Мельбурн заколебался и отвел взгляд.

– Потому что я вижу: вы не выглядите счастливой, мадам, и не могу этого выносить. Особенно, как вы говорите, в такое время.

Никто до этого не беспокоился о ее чувствах. Стокмар и дядюшка Леопольд только намекали на грусть Альберта. Даже ее мать пробовала выступить в его защиту, потому что он хорошо и уважительно относился к ней. И ни один из них не обратил внимания на то, что она тоже несчастна. Неожиданно для себя самой она перестала сопротивляться.

– Я вовсе не несчастна. Почему вы так решили, лорд М.?

– Потому что всякая жена, которая любит своего мужа и пытается доставить ему удовольствие, начинает переживать, если ей не удается это сделать. Конечно, может быть, я ошибаюсь, мадам, и вы уже не любите принца…

Он мгновенно получил ответ на этот вопрос: ее глаза засверкали от слез. Мельбурн подошел к королеве, взял ее за руку и усадил в кресло у окна. Ему пришлось бороться с желанием встать перед ней на колени и начать целовать руки.

Виктория заговорила:

– Ему ничем не угодишь – вот и вся правда. Альберту нужно лишь одно: ущемить мою власть, а этого я ему не позволю! Ни ему, ни кому-либо другому!

– Понимаю, теперь я понимаю, в чем тут дело, – сказал Мельбурн.

– У него нет причин быть несчастным, – настаивала Виктория. – Когда мы поженились, я была королевой. Альберт это прекрасно знал – я четко объяснила ему положение вещей, и он с этим согласился. Вы же сами сказали, помните, во время нашего обручения, что он не получит титул короля или подобный статус.

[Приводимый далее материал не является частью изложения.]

-- ==== Sys2Proof/Machine/Utf8.lean ====
section
/-! DEFINITION. UTF8_LOSSY (43_syscall.md R95): well-formed sequences decode to their code points, and each maximal prefix
of an ill-formed sequence becomes one U+FFFD. PRESUMED: the spec marks this table as general knowledge (G1), and no step
of the machine depends on it (log entry 2). -/

namespace Sys2Proof.Machine

/-- U+FFFD REPLACEMENT CHARACTER. -/
def replacementChar : Char := Char.ofNat 0xFFFD

/-- Where the conversion stands inside a sequence: the code point so far, how many bytes are still due, and the range
the next of them must lie in. -/
structure Utf8Partial where
  acc : Nat
  due : Nat
  lo : Nat
  hi : Nat
  deriving DecidableEq, Repr

/-- What a byte at the start of a sequence gives: a whole character, the start of a sequence, or an ill-formed byte. The
second byte's range is narrower after E0, ED, F0 and F4, which shuts out overlong forms, surrogates and values above
10FFFF. -/
def utf8Lead (b : Byte) : Option Char × Option Utf8Partial :=
  let n := b.toNat
  if n < 0x80 then (some (Char.ofNat n), none)
  else if n < 0xC2 then (some replacementChar, none)
  else if n < 0xE0 then (none, some ⟨n - 0xC0, 1, 0x80, 0xBF⟩)
  else if n = 0xE0 then (none, some ⟨0, 2, 0xA0, 0xBF⟩)
  else if n = 0xED then (none, some ⟨0xD, 2, 0x80, 0x9F⟩)
  else if n < 0xF0 then (none, some ⟨n - 0xE0, 2, 0x80, 0xBF⟩)
  else if n = 0xF0 then (none, some ⟨0, 3, 0x90, 0xBF⟩)
  else if n < 0xF4 then (none, some ⟨n - 0xF0, 3, 0x80, 0xBF⟩)
  else if n = 0xF4 then (none, some ⟨4, 3, 0x80, 0x8F⟩)
  else (some replacementChar, none)

/-- The conversion from a position at the start of a sequence (`none`) or inside one. -/
def utf8Decode : Option Utf8Partial → List Byte → List Char
  | none, [] => []
  | some _, [] => [replacementChar]
  | none, b :: bs =>
    let r := utf8Lead b
    r.1.toList ++ utf8Decode r.2 bs
  | some q, b :: bs =>
    if q.lo ≤ b.toNat ∧ b.toNat ≤ q.hi then
      let acc := q.acc * 64 + (b.toNat - 0x80)
      if q.due = 1 then Char.ofNat acc :: utf8Decode none bs
      else utf8Decode (some ⟨acc, q.due - 1, 0x80, 0xBF⟩) bs
    else
      let r := utf8Lead b
      replacementChar :: (r.1.toList ++ utf8Decode r.2 bs)

/-- UTF8_LOSSY (R5, R95). -/
def utf8Lossy (buf : List Byte) : List Char := utf8Decode none buf

end Sys2Proof.Machine
end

– Да, я так говорил и могу повторить еще раз. В Англии есть только один суверен, мадам, и это вы! Но мне бы хотелось вам напомнить, что тогда я сказал еще одну вещь. Когда вы сообщили мне о своей помолвке, я заметил, что рад, если вы нашли человека, который сможет разделить с вами тяжесть вашего положения. И это не пустые слова. Мадам, я был женат, и вам известна моя грустная история. Конечно, у меня нет права давать кому-либо советы. Но я твердо знаю: жена и муж должны доверять друг другу. Вы – королева, власть принадлежит вам, и ничто не может изменить подобное положение. Вы обмениваетесь мнением со мной и министрами, вы нам доверяете. Но мы вам не родственники. Мы люди, которые однажды покинут кабинет и больше никогда не посмеют обратиться к вам. Окажись вы на месте принца, разве вы бы не ревновали, не возмущались, что близкий человек не доверяет вам ничего из того, о чем он советуется с другими людьми?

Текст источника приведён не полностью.